Writer/director Rawson Marshall Thurber (We're the Millers, Central Intelligence) preys on instinctual fears. The dizzying heights and ravenous fire are frighteningly realistic. Thurber establishes tension early and skillfully keeps the blood racing throughout. Only in the end can the audience exhale. Granted, there has to be major suspension of disbelief. But that's the fun in a summer disaster flick. Skyscraper isn't quibbling about the details or logic. The film does not try to outsmart you.

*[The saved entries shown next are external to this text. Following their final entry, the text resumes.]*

/-- A good packet reaches its receiver: delivered in SEQ order, held out of order, or a duplicate dropped. -/
def HoopLane.take (x : HoopLane) (seq : BitVec 12) : HoopLane :=
  let y := x.sent seq
  let d := (seq - y.rxNext).toNat
  if d = 0 then
    HoopLane.deliverHeld { y with rxNext := y.rxNext + 1#12, freed := (y.freed + 1) % 1024, owed := true } 512
  else if d < 2047 then
    if y.held.contains seq || y.held.length ≥ 511 then y else { y with held := seq :: y.held }
  else { y with owed := true }

/-- HOOP_PACKET (R352 to R354). -/
def execHoopPacket (l : LinkId) (rev : Bool) (p : HoopPkt) (s : State) : Host.Outcome State Fault Refusal :=
  let x := s.hoop l
  let cls := p.cls.toNat
  .next (if x.state ≠ 2 then s
    else if !p.crcGood then
      let y := if cls < 2 then x.setLane cls rev { (x.lane cls rev) with replayOwed := true } else x
      (s.setHoop l y).hoopCrc l rev
    else if p.gen ≠ 1#4 || cls = 3 || p.rsv ≠ 0#14 then
      s.hoopViolation l rev (p.gen.toNat + 16 * cls + 64 * p.seq.toNat + 2 ^ 18 * p.rsv.toNat)
    else if cls = 2 then s
    else s.setHoop l (x.setLane cls rev ((x.lane cls rev).take p.seq)))

/-- What the sender of a lane learns from link control: acknowledgement and credits (R353). -/
def HoopLane.learn (x : HoopLane) (ack : BitVec 12) (av : Bool) (cr : BitVec 10) : HoopLane :=
  let y := if av && (ack - x.acked).toNat ≤ x.inFlight then { x with acked := ack } else x
  { y with spent := y.spent - (cr.toNat + 1024 - y.crSeen) % 1024, crSeen := cr.toNat }

/-- A replay request for a class and direction: one packet replayed 8 times is a retrain point (R353 to R355). -/
def State.hoopReplay (s : State) (l : LinkId) (cls : Nat) (rev : Bool) (seq : BitVec 12) : State :=
  let x := s.hoop l
  let y := x.lane cls rev
  if (seq - y.acked - 1#12).toNat ≥ y.inFlight then s
  else
    let n := if y.replays ≠ 0 && y.replaySeq = seq then y.replays + 1 else 1
    let s1 := s.setHoop l { x.setLane cls rev { y with replaySeq := seq, replays := n } with replayCount := satInc64 x.replayCount }
    if n ≥ 8 then s1.hoopRetrain l else s1

/-- LINK_CONTROL (R353, R354): a packet of one direction gives the state of the other's receiver. -/
def execLinkControl (l : LinkId) (rev : Bool) (p : HoopCtl) (s : State) : Host.Outcome State Fault Refusal :=
  let x := s.hoop l
  .next (if x.state ≠ 2 then s
    else if !p.crcGood then s.hoopCrc l rev
    else if p.rsv then s.hoopViolation l rev 0x21
    else
      let y := (x.setLane 0 (!rev) ((x.lane 0 (!rev)).learn p.ackReq p.avReq p.crReq))
      let z := y.setLane 1 (!rev) ((y.lane 1 (!rev)).learn p.ackRsp p.avRsp p.crRsp)
      let s1 := s.setHoop l z
      if p.rreq then s1.hoopReplay l p.rclass.toNat (!rev) p.rseq else s1)

/-- The 64 B payload of a link control packet (R353), and the lanes once it has been sent. -/
def HoopLink.control (x : HoopLink) (rev : Bool) : HoopLink × List Byte :=
  let a := x.lane 0 (!rev)
  let b := x.lane 1 (!rev)
  let ack := fun (y : HoopLane) => (y.rxNext - 1#12).toNat + 32768 * (y.freed ≠ 0 || y.rxNext ≠ 0#12).toNat
  let req : Nat := if a.replayOwed then a.rxNext.toNat + 32768
    else if b.replayOwed then b.rxNext.toNat + 4096 + 32768
    else 0
  ((x.setLane 0 (!rev) { a with owed := false, replayOwed := false }).setLane 1 (!rev)
      { b with owed := false, replayOwed := a.replayOwed && b.replayOwed },
    bytesOfNat 2 (ack a) ++ bytesOfNat 2 (ack b) ++ bytesOfNat 2 a.freed ++ bytesOfNat 2 b.freed ++ bytesOfNat 2 req
      ++ bytesOfNat 54 0)

/-- LINK_CONTROL_SEND (R353): an end that owes one sends a link control packet, whose payload is answered. -/
def execLinkControlSend (l : LinkId) (rev : Bool) (s : State) : Host.Outcome State Fault Refusal :=
  let x := s.hoop l
  let owes := fun (c : Nat) => (x.lane c (!rev)).owed || (x.lane c (!rev)).replayOwed
  .next (if x.state ≠ 2 || !(owes 0 || owes 1) then s
    else
      let r := x.control rev
      (s.setHoop l r.1).answer 0#32 r.2)

/-! ### Training (R357 to R364) -/

/-- Groups 0 to NF - 1 carry the forward direction (R350, R362). -/
def HoopLink.nf (x : HoopLink) : Nat := 16 * x.split

/-- The end that receives a group: 1 in the forward range, 0 in the reverse. -/
def HoopLink.receiver (x : HoopLink) (g : Nat) : Nat := if g < x.nf then 1 else 0

/-- An end's own retired groups. -/
def HoopLink.retiredAt (x : HoopLink) (e : Nat) : BitVec 512 := if e = 0 then x.retired0 else x.retired1
def HoopLink.retireAt (x : HoopLink) (e : Nat) (m : BitVec 512) : HoopLink :=
  if e = 0 then { x with retired0 := x.retired0 ||| m } else { x with retired1 := x.retired1 ||| m }

/-- One bit of a mask. -/
def groupBit (g : Nat) : BitVec 512 := 1#512 <<< g

/-- The spare that replaces a lane of a group, if any. -/
def HoopLink.spareFor (x : HoopLink) (g lane : Nat) : Option Nat :=
  [33, 34].find? fun sp => x.spares.get 0 (35 * g + sp) = lane + 1

/-- A spare that no lane has and that does not itself fail, 33 before 34 (R358). -/
def HoopLink.freeSpare (x : HoopLink) (g : Nat) (failed : List Nat) : Option Nat :=
  [33, 34].find? fun sp => x.spares.get 0 (35 * g + sp) = 0 && !failed.contains sp

/-- Repairs one lane of a group (R358): the state with a new assignment recorded, and whether the lane works. -/
def State.repairLane (s : State) (l : LinkId) (g : Nat) (failed : List Nat) (lane : Nat) : State × Bool :=
  let x := s.hoop l
  let kept := match x.spareFor g lane with
    | some sp => !failed.contains sp
    | none => false
  if kept then (s, true)
  else
    match x.freeSpare g failed with
    | none => (s, false)
    | some sp =>
      let y := { x with spares := x.spares.set 0 (35 * g + sp) (lane + 1), sparesUsed := satInc32 x.sparesUsed }
      ((s.setHoop l y).raiseHoop 2 0x2A l (payloadOf [(0x18, 2, g), (0x1A, 1, sp), (0x1B, 1, lane)]), true)

/-- Steps 3 and 4 for a group at the end that receives it: its lanes are repaired, clock first, or it is retired there. -/
def State.testGroup (s : State) (l : LinkId) (g : Nat) (failed : List Nat) : State :=
  let x := s.hoop l
  let e := x.receiver g
  if (x.retiredAt e).getLsbD g then s
  else
    let need := (32 :: List.range 32).filter fun lane => failed.contains lane || (x.spareFor g lane).isSome
    let r := need.foldl (fun st lane =>
      let q := st.1.repairLane l g failed lane
      (q.1, st.2 && q.2)) (s, true)
    if r.2 then r.1
    else
      ((r.1.setHoop l ((r.1.hoop l).retireAt e (groupBit g))).raiseHoop 1 0x29 l (payloadOf [(0x18, 2, g), (0x1A, 1, e)])).unitLeft 8
        (512 * l.val + g) 2

/-- An end's own mask (R359). -/
def HoopLink.ownMask (x : HoopLink) (e : Nat) : BitVec 512 := ~~~ (x.retiredAt e ||| x.heldOut)
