/-! ### Sessions (R460 to R462) -/

/-- The sessions that a path may hold. -/
def pathLimit (path : Nat) : Nat := if path = 0 then 4 else if path = 1 then 2 else 1

/-- Replaces the session of the same path and ID. -/
def DictS.setSession (d : DictS) (x : SessionS) : DictS :=
  { d with sessions := d.sessions.map fun y => if y.path = x.path && y.id = x.id then x else y }

/-- A session ends. -/
def DictS.endSession (d : DictS) (path : Nat) (id : W32) : DictS :=
  { d with sessions := d.sessions.filter fun y => !(y.path = path && y.id = id) }

/-- A failed tag is counted; the sixteenth within a second, which is the draw's to say (assumption 18), closes the session. -/
def State.authFailed (s : State) (p : Path) (id : W32) : State :=
  let s1 := { s with tele := { s.tele with authFails := satInc32 s.tele.authFails } }
  match s.dict.session (pathNo p) id with
  | none => s1
  | some x =>
    if x.fails + 1 ≥ 16 && Config.freeChoice s.fresh 0 then
      State.drawn { s1 with dict := s1.dict.endSession (pathNo p) id }
    else State.drawn { s1 with dict := s1.dict.setSession { x with fails := x.fails + 1 } }

/-- A request accepted in a session: its SEQ, tag and response are stored; after the last SEQ the session closes (R461). -/
def State.requestDone (s : State) (ses : Option SessionS) (f : Pdu) (resp : List Byte) : State :=
  match ses with
  | none => s
  | some x =>
    if f.seq = BitVec.allOnes 32 then { s with dict := s.dict.endSession x.path x.id }
    else { s with dict := s.dict.setSession { x with last := f.seq, lastTag := f.tag, lastResp := resp } }

/-! ### The paths -/

/-- The Belfry is reached by a path: its firmware runs and the path carries frames. The window is read while BUSY. -/
def State.reached (s : State) (p : Path) : Bool :=
  s.firmwareRuns && (match p with
    | .segment => s.svc.onSegment
    | .mailbox => s.cxl.state = 1
    | .window => s.dict.busy
    | .carillon q => (s.port q).linked)

/-- A response goes out on its path (R417, R483): the reply's code is STATUS, else the frame's ABORT. -/
def State.sendBack (s : State) (p : Path) (code : W32) (resp : List Byte) : State :=
  match p with
  | .mailbox => s.mailbox code resp
  | .window => ({ s with dict := { s.dict with resp := resp, done := true, busy := false } }).route 6 |>.answer code resp
  | _ => s.answer code resp

/-- The ROM's answer: DISCOVER, and reads of the public identity entries, on the segment without a session (R493). -/
def State.romAnswers (s : State) (p : Path) (f : Pdu) : Bool :=
  s.svc.rom && s.svc.onSegment && p = .segment && f.session = 0#32 && openFrame p f && f.items.all fun i => i.index = 0x1000#16

/-- A request PDU reaches the Belfry with the operation that its row names (R458). A response that arrives, a broadcast of any other
operation than DISCOVER, and what no path brings change nothing (R454). -/
def State.frame (s : State) (p : Path) (f : Pdu) (op : Nat) (act : Option SessionS → List Byte → State) : State :=
  let rom := s.romAnswers p f
  if !(s.reached p || rom) || f.kind = 1#4 || f.kind = 2#4 || (f.op.toNat ≠ op && 1 ≤ f.op.toNat && f.op.toNat ≤ 8)
      || (f.broadcast && (f.op ≠ 6#8 || p ≠ .segment)) then s
  else
    let key := match s.dict.session (pathNo p) f.session with
      | some x => x.key
      | none => []
    match s.pduCheck f with
    | some st => s.sendBack p st (pduResponse f st 0 [] key)
    | none =>
      match s.verdict p f with
      | .abort c k => (s.when (c = abAuth && k.isEmpty && p ≠ .window) fun s => s.authFailed p f.session).sendBack p (BitVec.ofNat 32 c) (pduResponse f stOk c [] k)
      | .again r => s.sendBack p stOk r
      | .opens k => act none k
      | .acts ses => act ses key
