-- ==== Sys2Proof/Machine/Dispatch.lean ====
section
/-! DEFINITION. The dispatcher: one arm per command, each one call of its meaning. -/

namespace Sys2Proof.Machine
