-- ==== Sys2Proof/Safety.lean ====
section
/-! DEFINITION. What the statements are made of: the parts of the state with the parts that each command may change, the outcome
of a command, the invariants of the memory and of the window table, and a safe run. -/

namespace Sys2Proof.Machine

/-- What the memories hold byte by byte, and what their unlisted bytes depend on. -/
def MemS.bytes (m : MemS) : Map Byte × Map Nat × Map Byte × BitVec 128 := (m.mem, m.undef, m.host, m.qmode)

/-- Everything else of the memory system. -/
def MemS.ctl (m : MemS) : Map Bool × Map Bool × Map CwErr × Map MemCtrl × W32 × Map Pool × List (Agent × Nat) :=
  (m.poison, m.hostPoison, m.cwErr, m.ctrls, m.mapGen, m.pools, m.timedOut)

/-- The parts of the state, but for the queue of commands. -/
inductive Part where
  /-- the matrix tiles -/
  | tiles
  /-- the bells -/
  | bells
  /-- kernels and the launch queue -/
  | kern
  /-- every byte of near, deep and host memory, with the interleave modes that place them -/
  | memory
  /-- the memory controllers, poison marks, pools and timed-out requests -/
  | memCtl
  /-- the C-die caches -/
  | cache
  /-- the resident cores with their interrupts and messages -/
  | cores
  /-- translation, faults and unmaps -/
  | xlat
  /-- the Tocsin queue and the tally counters -/
  | tocsin
  /-- access counters and the migration engine -/
  | mig
  /-- inbound windows -/
  | win
  /-- the telemetry counters -/
  | tele
  /-- Hoop links, Carillon ports, Peal, Clapper and Cadence -/
  | net
  /-- the host side and its command streams -/
  | cxl
  /-- custody, sealed mode and SPDM -/
  | cust
  /-- Kettle -/
  | kettle
  /-- the dictionary -/
  | dict
  /-- the telemetry window being counted -/
  | window
  /-- the telemetry window last closed -/
  | coarse
  /-- bring-up, service and actions -/
  | svc
  /-- the answer to the last command that gives one -/
  | reply
  /-- the number of free values drawn -/
  | fresh
  deriving DecidableEq, Repr

/-- A part holds the same in two states. -/
def Part.same (p : Part) (s t : State) : Prop :=
  match p with
  | .tiles => t.tiles = s.tiles
  | .bells => t.bells = s.bells
  | .kern => t.kern = s.kern
  | .memory => t.mem.bytes = s.mem.bytes
  | .memCtl => t.mem.ctl = s.mem.ctl
  | .cache => t.cache = s.cache
  | .cores => t.cores = s.cores
  | .xlat => t.xlat = s.xlat
  | .tocsin => t.tocsin = s.tocsin
  | .mig => t.mig = s.mig
  | .win => t.win = s.win
  | .tele => t.tele = s.tele
  | .net => t.net = s.net
  | .cxl => t.cxl = s.cxl
  | .cust => t.cust = s.cust
  | .kettle => t.kettle = s.kettle
  | .dict => t.dict = s.dict
  | .window => t.window = s.window
  | .coarse => t.coarse = s.coarse
  | .svc => t.svc = s.svc
  | .reply => t.reply = s.reply
  | .fresh => t.fresh = s.fresh

/-- From `s` to `t` nothing changed but the parts listed; the queue of commands is the same. -/
def ChangesOnly (ps : List Part) (s t : State) : Prop := t.pending = s.pending ∧ ∀ p, p ∉ ps → p.same s t

def allParts : List Part :=
  [.tiles, .bells, .kern, .memory, .memCtl, .cache, .cores, .xlat, .tocsin, .mig, .win, .tele, .net, .cxl, .cust, .kettle, .dict, .window, .coarse, .svc, .reply, .fresh]
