/-- R406: a doorbell of an OPEN or STALLED stream whose tail lies within the ring's slots replaces the pending tail; any other, and
any doorbell of a stream in another state, is logged with kind 4 and the stream keeps its tail. -/
def Obligations.Doorbell : Prop :=
  ∀ (k : StreamId) (v : W32) (s : State), v.toNat < 2 ^ 13 →
    (((s.stream k).state = 1 ∨ (s.stream k).state = 2) → v.toNat < (s.stream k).span →
      (v.toNat + (s.stream k).span - (s.stream k).sqHead) % (s.stream k).span ≤ (s.stream k).slots →
        Gives (.doorbell k v) s fun u => (u.stream k).tail = v.toNat ∧ (u.stream k).state = 1
          ∧ (u.stream k).sqHead = (s.stream k).sqHead ∧ (u.stream k).cmds = (s.stream k).cmds ∧ u.cxl.logTotal = s.cxl.logTotal)
    ∧ ((¬ ((s.stream k).state = 1 ∨ (s.stream k).state = 2) ∨ (s.stream k).span ≤ v.toNat
        ∨ (s.stream k).slots < (v.toNat + (s.stream k).span - (s.stream k).sqHead) % (s.stream k).span) →
          Gives (.doorbell k v) s fun u => u = s.hostLog 4 k.val 0 v.toNat 0 ∧ u.cxl.logTotal = (s.cxl.logTotal + 1) % 2 ^ 24
            ∧ u.stream k = s.stream k)

/-- R405, R412: a head slot that is ready is accepted, and the counter and SQ_HEAD advance past it; one that is not is read again;
the eighth re-read that finds it not ready stalls the stream with 0x0601 and a log entry. R407 to R411, R435: what the commands
of a stream do when they start. NOP and FENCE end; INLINE and INLINE_CHAIN write their bytes; RING adds to its bell as a release
of kind 6; WAIT ends at its threshold and otherwise waits; ROLL is handed to Kettle; COPY is translated whole and then moves its
bytes; TERMINATE marks the kernels of its tag. -/
def Obligations.StreamSlotsAndCommands : Prop :=
  (∀ (k : StreamId) (s : State) (bs : List Byte), s.streamReads k = true → (s.stream k).announced ≠ 0 → s.slotHolds k 0 bs →
    (∀ c s1, (s.stream k).waits = [] → (s.stream k).tagged 0 bs = true → s.admitsHead k bs c s1 →
      Gives (.slotRead k) s fun u => accepted s u k c)
    ∧ ((s.stream k).waits = [] → (s.stream k).seen = 0 → (s.stream k).tagged 0 bs = false →
      Gives (.slotRead k) s fun u => u.stream k = { s.stream k with seen := 1, waits := [(0, 0)] })
    ∧ (∀ m c s1, (s.stream k).waits = [(0, m)] → (s.stream k).tagged 0 bs = true →
        (s.setStream k { s.stream k with waits := [] }).admitsHead k bs c s1 →
          Gives (.slotReread k) s fun u => accepted s u k c)
    ∧ (∀ m, (s.stream k).waits = [(0, m)] → (s.stream k).tagged 0 bs = false →
        (m + 1 < 8 → Gives (.slotReread k) s fun u => u.stream k = { s.stream k with waits := [(0, m + 1)] })
        ∧ (8 ≤ m + 1 → Gives (.slotReread k) s fun u => (u.stream k).state = 2 ∧ (u.stream k).status = stSlotNotReady
            ∧ (u.stream k).counter = (s.stream k).counter ∧ u.cxl.logTotal = (s.cxl.logTotal + 1) % 2 ^ 24)))
  ∧ (∀ (k : StreamId) (i : Nat) (s : State) (c : StreamCmd),
    (s.starting k i 0 = some c → Gives (.streamNop k i) s fun u => u.ended k c 0#32 ∧ u.mem = s.mem ∧ u.bells = s.bells)
    ∧ (s.starting k i 8 = some c → Gives (.streamFence k i) s fun u => u.ended k c 0#32 ∧ u.mem = s.mem ∧ u.bells = s.bells)
    ∧ (∀ e ∈ ([(1, .streamInline k i, c.body.take c.len), (2, .inlineChain k i, c.chain.take c.len)] :
          List (Nat × Instr × List Byte)),
        ∀ s1 l a, s.starting k i e.1 = some c → c.len ≠ 0 → s.translate 4 (s.stream k).ctx c.operand true = (s1, .inl l) →
          a = l.pbase + (c.operand.toNat - l.vbase) → c.operand.toNat - l.vbase + c.len ≤ l.size → inMem a c.len = true →
          s1.memSpan a e.2.2.length →
            Gives e.2.1 s fun u => u.ended k c 0#32 ∧ u.mem.load a e.2.2.length = e.2.2
              ∧ ∀ b, b < a ∨ a + e.2.2.length ≤ b → u.mem.load b 1 = s1.mem.load b 1)
    ∧ (s.starting k i 6 = some c →
        ((s.bell c.bell).sound → (s.bell c.bell).count.toNat + w64Bits c.operand 16 16 < 2 ^ 64 →
          Gives (.streamRing k i) s fun u => u.ended k c 0#32
            ∧ (u.bell c.bell).count = (s.bell c.bell).count + BitVec.ofNat 64 (w64Bits c.operand 16 16)
            ∧ (u.bell c.bell).lkind = 6#3 ∧ (u.bell c.bell).lrel = BitVec.ofNat 8 k.val ∧ (u.bell c.bell).lscope = .package)
        ∧ ((s.bell c.bell).poison = true → Gives (.streamRing k i) s fun u => u.ended k c stBellFault
            ∧ (u.bell c.bell).count = (s.bell c.bell).count))
    ∧ (s.cmdAt k i 7 .started = some c ∨ s.starting k i 7 = some c → (s.bell c.bell).sound →
        (c.word 0 ≤ (s.bell c.bell).count.toNat → Gives (.streamWait k i) s fun u => u.ended k c 0#32)
        ∧ ((s.bell c.bell).count.toNat < c.word 0 → Gives (.streamWait k i) s fun u =>
            { c with phase := .started } ∈ (u.stream k).cmds ∧ (u.bell c.bell).count = (s.bell c.bell).count))
    ∧ (s.starting k i 9 = some c → Gives (.roll k i) s fun u => u.ended k c 0#32
        ∧ u.kettle.waiting = s.kettle.waiting ++ (if rollEmpty c.operand then [] else [c.operand]))
    ∧ (∀ s1 src s2 dst, s.starting k i 3 = some c → c.word 0x10 ≠ 0 →
        s.virtPages 4 (s.stream k).ctx (c.word 0) (c.word 0x10) false = (s1, .ok src) →
        s1.virtPages 4 (s.stream k).ctx (c.word 8) (c.word 0x10) true = (s2, .ok dst) →
        (s.cust.sealed = true → copyExports src dst = false) →
          Gives (.streamCopy k i) s fun u => u.mem = s2.mem
            ∧ ∃ ps, { c with phase := .translated, srcPs := src, dstPs := dst, pages := ps } ∈ (u.stream k).cmds)
    ∧ (∀ a b n, s.cmdAt k i 3 .translated = some c → c.revoked = false → c.srcPs = [(a, n)] → c.dstPs = [(b, n)] →
        s.memSpan a n → s.memSpan b n →
          Gives (.streamCopy k i) s fun u => u.ended k c 0#32 ∧ u.mem.load b n = s.mem.load a n
            ∧ ∀ x, x < b ∨ b + n ≤ x → u.mem.load x 1 = s.mem.load x 1)
    ∧ (s.handed k i 5 = some c → (s.kern.kernels.map Prod.fst).Nodup →
        Gives (.streamTerminate k i) s fun u => ∀ kid kn, (kid, some kn) ∈ s.kern.kernels → kn.tag = w64At c.body 0 →
          u.kernel kid = some { kn with terminated := true }))

/-- R410: a LAUNCH of a stream whose checks pass is admitted, and its kernel's record will end the command; R413: a command that has
ended gets its entry at the completion ring's tail, which advances past it, and leaves the stream. -/
def Obligations.StreamLaunchAndEntry : Prop :=
  ∀ (k : StreamId) (i : Nat) (s : State) (c : StreamCmd),
    (∀ pt pb s0 s2 s3 hdr ts bells, s.handed k i 4 = some c → s.launchDenied c = false →
        s0 = (s.served k).setCmd k i { c with phase := .started } →
        s0.launchCtx (s.stream k).ctx = (s2, true) →
        s2.readVirt 4 (s.stream k).ctx (w64At c.body 0).toNat 128 3 = (s3, stOk, hdr) →
        s3.admission (Image.ofBytes hdr) pt pb = .ok (ts, bells) → (Image.ofBytes hdr).tileCount ≠ 0 →
          Gives (.streamLaunch k i pt pb) s fun u =>
            (∃ kn, u.kernel s3.kern.nextKid = some kn ∧ kn.tag = w64At c.body 0x10 ∧ kn.src = .stream k c.uid ∧ kn.tiles = ts
              ∧ kn.bells = bells)
            ∧ (∀ t ∈ ts, (u.tile t).kernel = some s3.kern.nextKid)
            ∧ (∀ b ∈ bells, (u.bell b).held = true ∧ (u.bell b).count = 0#64))
    ∧ (∀ e a, (s.stream k).cmds[i]? = some c → s.cmdEnd k c = some e → c.entryDue e = true → s.cxl.state = 1 →
        (s.stream k).cqFull = false →
        a = hostWin ((s.stream k).cqBase + 16 * ((s.stream k).cqTail % 2 ^ (s.stream k).clog2)) →
        engineRange a 16 = some .host → (s.stream k).state = 1 →
          Gives (.completionEntry k i) s fun u => (u.stream k).cqTail = ((s.stream k).cqTail + 1) % (2 * 2 ^ (s.stream k).clog2)
            ∧ u.mem.host.getRun 0#8 (hostAddr a) 16 = (s.stream k).entryBytes c e
            ∧ (u.stream k).cmds = ((s.stream k).cmds.eraseIdx i).filter fun d => !s.silent k d)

One aspect of Skyscraper does have unexpected humor. Chin Han, who plays Zhao, had the exact same role in The Dark Knight. In that film, the Chinese gangster - Lau, escapes Gotham City to a skyscraper in Hong Kong, only to be recaptured by Batman. I could almost imagine Batman swooping in to rescue the Sawyers and Zhao. A friend slyly commented that the police should have turned on the bat signal when the building catches fire. Chin Han is a fine actor with a long and varied career. It's just a bit funny to see him a decade later stuck in the same situation. I firmly understand that only nerds like myself will see this connection.

From Universal Pictures, Skyscraper is a vertigo inducing actioner for a global audience. The state of the art visual effects and production design sell the disaster gloriously. The big reveal won't blow your mind, but does fit neatly in the context of the story. Skyscraper will entertain as long as you accept the premise. Dwayne Johnson has another win at the box office.